* **TASK BRIEF**
Reproduce the section of the listing that begins at the line containing "if 208 ≤ m ∧" and finishes at the line containing "let t2 := if". Include both end lines and nothing beyond them.

* **SUPPLIED DATA**
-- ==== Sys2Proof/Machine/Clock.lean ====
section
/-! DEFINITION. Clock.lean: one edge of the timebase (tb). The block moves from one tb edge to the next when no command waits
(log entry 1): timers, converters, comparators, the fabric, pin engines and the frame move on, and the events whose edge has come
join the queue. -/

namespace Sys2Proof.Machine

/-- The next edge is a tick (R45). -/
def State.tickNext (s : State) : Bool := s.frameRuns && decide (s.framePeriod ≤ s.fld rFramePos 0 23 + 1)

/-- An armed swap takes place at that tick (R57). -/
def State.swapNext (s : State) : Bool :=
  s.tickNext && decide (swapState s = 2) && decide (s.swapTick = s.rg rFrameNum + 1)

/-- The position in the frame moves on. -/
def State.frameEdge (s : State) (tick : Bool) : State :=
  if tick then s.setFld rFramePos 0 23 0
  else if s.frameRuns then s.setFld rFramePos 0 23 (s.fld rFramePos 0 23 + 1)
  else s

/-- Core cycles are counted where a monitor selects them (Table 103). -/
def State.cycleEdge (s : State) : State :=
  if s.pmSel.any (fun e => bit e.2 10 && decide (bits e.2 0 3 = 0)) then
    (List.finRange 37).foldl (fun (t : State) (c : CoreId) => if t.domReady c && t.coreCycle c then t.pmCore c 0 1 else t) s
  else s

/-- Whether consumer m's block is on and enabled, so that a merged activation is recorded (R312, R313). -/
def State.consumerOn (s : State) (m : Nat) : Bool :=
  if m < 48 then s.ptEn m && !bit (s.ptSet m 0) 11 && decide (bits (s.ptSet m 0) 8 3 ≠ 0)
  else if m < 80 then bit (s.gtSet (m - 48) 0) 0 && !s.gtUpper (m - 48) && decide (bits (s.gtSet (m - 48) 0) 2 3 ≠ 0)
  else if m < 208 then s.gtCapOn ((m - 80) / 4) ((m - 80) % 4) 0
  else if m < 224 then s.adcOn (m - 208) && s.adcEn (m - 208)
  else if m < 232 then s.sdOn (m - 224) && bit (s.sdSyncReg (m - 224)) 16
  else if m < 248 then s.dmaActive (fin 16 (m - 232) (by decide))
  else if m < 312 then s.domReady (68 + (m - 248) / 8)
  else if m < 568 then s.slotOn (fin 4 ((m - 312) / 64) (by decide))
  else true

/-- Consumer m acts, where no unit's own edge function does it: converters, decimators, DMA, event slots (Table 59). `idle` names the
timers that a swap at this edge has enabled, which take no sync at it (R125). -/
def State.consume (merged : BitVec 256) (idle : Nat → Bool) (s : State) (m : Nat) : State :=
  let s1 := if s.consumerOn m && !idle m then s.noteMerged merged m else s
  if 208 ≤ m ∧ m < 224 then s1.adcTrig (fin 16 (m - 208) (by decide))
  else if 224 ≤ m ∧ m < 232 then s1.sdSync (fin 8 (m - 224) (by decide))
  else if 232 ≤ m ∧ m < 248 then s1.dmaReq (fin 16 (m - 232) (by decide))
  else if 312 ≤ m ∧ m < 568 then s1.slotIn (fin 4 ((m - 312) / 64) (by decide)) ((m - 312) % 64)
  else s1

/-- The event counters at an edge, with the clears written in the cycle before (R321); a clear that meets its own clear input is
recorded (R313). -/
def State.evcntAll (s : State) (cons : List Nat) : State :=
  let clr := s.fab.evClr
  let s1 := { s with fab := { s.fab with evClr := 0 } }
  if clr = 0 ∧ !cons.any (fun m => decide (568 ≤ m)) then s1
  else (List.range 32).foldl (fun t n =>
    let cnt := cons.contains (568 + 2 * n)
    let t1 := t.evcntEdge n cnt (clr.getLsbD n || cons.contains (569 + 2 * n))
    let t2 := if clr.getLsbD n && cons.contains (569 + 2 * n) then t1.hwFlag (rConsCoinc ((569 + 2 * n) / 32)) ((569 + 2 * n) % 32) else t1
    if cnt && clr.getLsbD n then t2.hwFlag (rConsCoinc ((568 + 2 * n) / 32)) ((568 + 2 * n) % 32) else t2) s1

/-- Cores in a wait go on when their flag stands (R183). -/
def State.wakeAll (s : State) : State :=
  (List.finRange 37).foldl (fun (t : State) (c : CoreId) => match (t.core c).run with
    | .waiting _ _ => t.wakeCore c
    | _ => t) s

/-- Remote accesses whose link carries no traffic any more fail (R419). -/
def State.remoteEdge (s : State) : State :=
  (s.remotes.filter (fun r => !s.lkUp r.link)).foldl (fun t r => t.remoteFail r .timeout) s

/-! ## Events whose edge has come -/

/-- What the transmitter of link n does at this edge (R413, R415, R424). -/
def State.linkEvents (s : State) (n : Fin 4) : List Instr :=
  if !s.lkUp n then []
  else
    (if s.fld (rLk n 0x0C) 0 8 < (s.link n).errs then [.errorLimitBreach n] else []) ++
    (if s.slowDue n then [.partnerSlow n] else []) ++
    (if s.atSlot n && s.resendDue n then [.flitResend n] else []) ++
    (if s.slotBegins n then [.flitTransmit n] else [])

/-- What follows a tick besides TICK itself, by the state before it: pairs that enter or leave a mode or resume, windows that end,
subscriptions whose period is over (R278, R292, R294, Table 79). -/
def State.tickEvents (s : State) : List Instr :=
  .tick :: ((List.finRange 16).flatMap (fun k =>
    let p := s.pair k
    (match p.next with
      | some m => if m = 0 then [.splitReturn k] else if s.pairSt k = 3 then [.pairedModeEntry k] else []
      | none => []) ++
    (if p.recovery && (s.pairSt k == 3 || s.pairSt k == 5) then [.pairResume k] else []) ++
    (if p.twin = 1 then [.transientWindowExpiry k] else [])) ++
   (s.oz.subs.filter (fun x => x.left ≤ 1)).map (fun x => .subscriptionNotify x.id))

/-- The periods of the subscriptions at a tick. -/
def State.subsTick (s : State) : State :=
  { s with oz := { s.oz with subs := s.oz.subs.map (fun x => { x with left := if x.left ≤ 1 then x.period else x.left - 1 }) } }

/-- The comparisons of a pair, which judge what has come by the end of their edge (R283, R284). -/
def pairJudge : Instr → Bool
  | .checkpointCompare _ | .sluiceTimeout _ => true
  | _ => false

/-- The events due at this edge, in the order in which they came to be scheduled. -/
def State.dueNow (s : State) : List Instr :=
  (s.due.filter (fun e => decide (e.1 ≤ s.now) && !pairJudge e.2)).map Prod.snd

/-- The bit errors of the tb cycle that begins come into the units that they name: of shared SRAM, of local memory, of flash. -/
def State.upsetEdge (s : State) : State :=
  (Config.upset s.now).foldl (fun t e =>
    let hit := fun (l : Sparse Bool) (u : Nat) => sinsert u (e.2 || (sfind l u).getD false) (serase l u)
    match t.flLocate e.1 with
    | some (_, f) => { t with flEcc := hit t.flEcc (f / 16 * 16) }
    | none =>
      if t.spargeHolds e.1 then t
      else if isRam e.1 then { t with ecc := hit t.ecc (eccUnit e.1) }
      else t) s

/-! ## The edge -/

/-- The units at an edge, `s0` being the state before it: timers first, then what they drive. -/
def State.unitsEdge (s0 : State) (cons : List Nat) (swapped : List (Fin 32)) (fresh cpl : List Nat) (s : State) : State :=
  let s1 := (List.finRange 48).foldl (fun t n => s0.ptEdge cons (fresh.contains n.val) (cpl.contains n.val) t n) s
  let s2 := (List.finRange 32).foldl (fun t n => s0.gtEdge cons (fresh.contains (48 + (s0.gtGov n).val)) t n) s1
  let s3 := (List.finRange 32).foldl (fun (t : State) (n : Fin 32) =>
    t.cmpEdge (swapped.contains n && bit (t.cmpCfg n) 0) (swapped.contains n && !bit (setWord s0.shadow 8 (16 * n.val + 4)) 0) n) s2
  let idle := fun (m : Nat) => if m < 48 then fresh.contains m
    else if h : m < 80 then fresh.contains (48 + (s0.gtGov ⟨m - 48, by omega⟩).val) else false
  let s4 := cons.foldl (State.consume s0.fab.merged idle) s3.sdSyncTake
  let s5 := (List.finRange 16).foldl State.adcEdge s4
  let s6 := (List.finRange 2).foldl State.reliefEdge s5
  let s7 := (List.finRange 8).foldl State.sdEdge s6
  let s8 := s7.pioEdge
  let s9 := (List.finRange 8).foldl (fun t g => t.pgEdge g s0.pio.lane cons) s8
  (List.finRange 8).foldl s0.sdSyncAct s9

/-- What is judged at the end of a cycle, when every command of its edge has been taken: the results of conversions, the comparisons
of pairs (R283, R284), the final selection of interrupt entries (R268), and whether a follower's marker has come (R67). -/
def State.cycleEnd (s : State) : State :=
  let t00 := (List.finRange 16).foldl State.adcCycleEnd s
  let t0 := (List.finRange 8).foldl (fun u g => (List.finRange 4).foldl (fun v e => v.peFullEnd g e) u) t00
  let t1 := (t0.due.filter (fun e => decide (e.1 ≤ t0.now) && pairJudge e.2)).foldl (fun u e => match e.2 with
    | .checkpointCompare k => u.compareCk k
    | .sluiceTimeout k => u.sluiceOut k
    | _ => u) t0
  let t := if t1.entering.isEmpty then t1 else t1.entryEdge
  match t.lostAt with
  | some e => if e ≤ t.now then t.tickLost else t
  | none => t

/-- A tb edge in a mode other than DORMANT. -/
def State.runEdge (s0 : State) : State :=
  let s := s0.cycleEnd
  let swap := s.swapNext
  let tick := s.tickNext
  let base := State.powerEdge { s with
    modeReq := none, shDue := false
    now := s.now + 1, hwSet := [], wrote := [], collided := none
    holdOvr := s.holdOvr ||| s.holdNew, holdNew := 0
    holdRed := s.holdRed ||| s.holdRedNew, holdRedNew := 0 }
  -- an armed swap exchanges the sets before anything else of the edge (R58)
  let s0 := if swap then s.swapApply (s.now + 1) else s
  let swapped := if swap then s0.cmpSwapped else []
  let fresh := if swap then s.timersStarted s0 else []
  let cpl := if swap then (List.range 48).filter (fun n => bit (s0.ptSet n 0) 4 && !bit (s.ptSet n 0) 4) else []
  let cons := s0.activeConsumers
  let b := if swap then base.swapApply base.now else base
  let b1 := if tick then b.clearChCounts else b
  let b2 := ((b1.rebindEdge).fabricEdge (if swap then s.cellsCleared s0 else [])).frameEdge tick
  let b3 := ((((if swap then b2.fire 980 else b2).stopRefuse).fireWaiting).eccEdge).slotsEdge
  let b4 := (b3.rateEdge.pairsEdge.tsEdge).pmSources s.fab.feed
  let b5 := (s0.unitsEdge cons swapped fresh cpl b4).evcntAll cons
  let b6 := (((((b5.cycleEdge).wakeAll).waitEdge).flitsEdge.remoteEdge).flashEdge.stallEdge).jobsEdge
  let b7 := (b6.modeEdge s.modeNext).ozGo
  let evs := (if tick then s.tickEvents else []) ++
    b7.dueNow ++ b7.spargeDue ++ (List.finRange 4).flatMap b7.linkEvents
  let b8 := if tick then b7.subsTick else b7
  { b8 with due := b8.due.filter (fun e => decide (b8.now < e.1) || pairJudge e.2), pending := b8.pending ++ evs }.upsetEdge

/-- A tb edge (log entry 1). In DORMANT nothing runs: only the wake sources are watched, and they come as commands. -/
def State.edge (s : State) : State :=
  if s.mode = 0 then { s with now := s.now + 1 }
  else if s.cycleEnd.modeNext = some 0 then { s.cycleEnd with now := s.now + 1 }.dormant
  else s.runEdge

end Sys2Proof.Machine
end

---

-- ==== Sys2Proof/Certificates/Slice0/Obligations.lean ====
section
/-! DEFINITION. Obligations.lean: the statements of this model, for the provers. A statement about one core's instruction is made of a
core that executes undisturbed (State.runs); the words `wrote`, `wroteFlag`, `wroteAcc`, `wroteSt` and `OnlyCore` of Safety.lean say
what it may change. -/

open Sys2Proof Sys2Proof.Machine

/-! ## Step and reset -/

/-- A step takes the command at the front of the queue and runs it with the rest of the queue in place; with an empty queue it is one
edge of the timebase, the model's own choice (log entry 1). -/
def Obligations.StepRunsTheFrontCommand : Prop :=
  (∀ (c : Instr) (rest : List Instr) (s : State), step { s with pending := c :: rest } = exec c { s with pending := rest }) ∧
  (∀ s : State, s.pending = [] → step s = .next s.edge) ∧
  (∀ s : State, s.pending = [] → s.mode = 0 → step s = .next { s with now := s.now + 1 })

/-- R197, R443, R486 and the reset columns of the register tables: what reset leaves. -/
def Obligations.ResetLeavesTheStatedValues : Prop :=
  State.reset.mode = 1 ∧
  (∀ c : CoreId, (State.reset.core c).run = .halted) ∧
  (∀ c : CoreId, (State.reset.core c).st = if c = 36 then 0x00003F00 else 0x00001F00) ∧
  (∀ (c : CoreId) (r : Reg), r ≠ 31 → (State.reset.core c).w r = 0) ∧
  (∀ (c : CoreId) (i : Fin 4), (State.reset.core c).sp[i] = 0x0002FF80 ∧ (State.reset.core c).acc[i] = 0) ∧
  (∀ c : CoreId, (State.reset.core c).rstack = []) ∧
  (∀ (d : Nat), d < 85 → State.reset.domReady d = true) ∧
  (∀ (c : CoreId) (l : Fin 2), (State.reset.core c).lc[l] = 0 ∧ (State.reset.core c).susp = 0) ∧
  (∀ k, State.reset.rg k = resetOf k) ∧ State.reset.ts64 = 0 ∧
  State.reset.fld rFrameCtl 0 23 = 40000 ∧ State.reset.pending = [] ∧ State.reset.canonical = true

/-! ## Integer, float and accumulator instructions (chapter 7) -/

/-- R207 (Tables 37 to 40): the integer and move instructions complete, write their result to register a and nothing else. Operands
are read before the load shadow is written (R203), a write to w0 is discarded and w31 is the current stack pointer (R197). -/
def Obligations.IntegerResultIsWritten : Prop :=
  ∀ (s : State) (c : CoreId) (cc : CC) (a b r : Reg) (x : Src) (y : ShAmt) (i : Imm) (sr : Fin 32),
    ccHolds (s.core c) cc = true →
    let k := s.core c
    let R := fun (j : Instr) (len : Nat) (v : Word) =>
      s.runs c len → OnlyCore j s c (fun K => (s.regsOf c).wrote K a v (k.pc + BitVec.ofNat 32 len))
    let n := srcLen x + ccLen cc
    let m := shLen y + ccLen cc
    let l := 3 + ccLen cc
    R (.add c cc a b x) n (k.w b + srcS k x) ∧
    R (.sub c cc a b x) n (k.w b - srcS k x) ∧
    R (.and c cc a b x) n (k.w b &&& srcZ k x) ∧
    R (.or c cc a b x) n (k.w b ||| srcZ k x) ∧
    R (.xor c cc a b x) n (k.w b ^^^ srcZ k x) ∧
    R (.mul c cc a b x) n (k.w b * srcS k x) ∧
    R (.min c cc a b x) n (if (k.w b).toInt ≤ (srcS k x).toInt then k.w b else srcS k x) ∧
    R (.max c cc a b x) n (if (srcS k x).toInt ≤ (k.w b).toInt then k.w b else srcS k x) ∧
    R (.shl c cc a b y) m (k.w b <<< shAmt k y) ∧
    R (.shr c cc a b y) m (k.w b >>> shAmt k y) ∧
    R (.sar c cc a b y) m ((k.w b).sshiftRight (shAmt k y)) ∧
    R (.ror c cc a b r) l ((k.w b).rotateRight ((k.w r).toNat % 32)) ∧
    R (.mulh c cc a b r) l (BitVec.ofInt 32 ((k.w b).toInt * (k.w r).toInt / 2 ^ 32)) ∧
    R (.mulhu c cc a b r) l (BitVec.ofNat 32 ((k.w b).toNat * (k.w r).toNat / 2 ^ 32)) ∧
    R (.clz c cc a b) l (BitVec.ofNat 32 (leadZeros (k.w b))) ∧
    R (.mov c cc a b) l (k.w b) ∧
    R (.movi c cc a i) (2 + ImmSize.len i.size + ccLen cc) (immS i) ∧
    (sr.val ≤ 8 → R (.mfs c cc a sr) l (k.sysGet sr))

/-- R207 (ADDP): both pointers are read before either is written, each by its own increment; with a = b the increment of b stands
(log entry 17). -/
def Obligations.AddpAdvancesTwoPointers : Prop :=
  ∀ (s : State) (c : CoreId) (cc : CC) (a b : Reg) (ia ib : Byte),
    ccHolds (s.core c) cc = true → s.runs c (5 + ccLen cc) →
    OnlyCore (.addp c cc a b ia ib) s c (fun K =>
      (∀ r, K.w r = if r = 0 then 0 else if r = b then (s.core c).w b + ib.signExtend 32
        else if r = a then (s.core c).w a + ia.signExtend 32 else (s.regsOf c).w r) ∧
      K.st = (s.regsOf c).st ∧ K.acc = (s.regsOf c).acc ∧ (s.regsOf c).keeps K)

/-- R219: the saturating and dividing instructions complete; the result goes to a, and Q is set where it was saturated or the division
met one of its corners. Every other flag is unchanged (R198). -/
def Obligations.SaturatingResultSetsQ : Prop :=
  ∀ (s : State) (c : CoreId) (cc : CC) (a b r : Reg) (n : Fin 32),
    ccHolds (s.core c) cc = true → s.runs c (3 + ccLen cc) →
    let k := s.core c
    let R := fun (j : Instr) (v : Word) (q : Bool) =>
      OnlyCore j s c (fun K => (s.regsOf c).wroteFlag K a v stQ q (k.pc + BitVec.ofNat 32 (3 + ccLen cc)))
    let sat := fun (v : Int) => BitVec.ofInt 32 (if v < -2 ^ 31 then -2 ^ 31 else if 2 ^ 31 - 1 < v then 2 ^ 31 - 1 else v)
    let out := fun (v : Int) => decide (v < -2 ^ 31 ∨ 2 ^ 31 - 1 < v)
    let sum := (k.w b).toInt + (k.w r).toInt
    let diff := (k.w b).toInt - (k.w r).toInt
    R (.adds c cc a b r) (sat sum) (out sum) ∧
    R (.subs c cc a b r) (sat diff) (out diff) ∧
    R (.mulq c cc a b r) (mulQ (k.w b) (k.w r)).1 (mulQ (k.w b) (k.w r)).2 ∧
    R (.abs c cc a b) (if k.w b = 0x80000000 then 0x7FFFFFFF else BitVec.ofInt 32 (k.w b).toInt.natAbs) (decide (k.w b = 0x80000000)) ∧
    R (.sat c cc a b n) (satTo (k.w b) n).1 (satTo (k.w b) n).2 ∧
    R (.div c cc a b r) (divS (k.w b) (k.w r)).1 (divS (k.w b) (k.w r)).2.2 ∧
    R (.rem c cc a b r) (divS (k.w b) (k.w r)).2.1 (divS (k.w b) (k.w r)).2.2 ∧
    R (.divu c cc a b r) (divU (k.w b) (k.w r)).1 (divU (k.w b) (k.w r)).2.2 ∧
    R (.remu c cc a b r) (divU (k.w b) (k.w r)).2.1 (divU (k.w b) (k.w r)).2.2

* **SOLUTION BELOW**
  if 208 ≤ m ∧ m < 224 then s1.adcTrig (fin 16 (m - 208) (by decide))
  else if 224 ≤ m ∧ m < 232 then s1.sdSync (fin 8 (m - 224) (by decide))
  else if 232 ≤ m ∧ m < 248 then s1.dmaReq (fin 16 (m - 232) (by decide))
  else if 312 ≤ m ∧ m < 568 then s1.slotIn (fin 4 ((m - 312) / 64) (by decide)) ((m - 312) % 64)
  else s1

/-- The event counters at an edge, with the clears written in the cycle before (R321); a clear that meets its own clear input is
recorded (R313). -/
def State.evcntAll (s : State) (cons : List Nat) : State :=
  let clr := s.fab.evClr
  let s1 := { s with fab := { s.fab with evClr := 0 } }
  if clr = 0 ∧ !cons.any (fun m => decide (568 ≤ m)) then s1
  else (List.range 32).foldl (fun t n =>
    let cnt := cons.contains (568 + 2 * n)
    let t1 := t.evcntEdge n cnt (clr.getLsbD n || cons.contains (569 + 2 * n))
    let t2 := if clr.getLsbD n && cons.contains (569 + 2 * n) then t1.hwFlag (rConsCoinc ((569 + 2 * n) / 32)) ((569 + 2 * n) % 32) else t1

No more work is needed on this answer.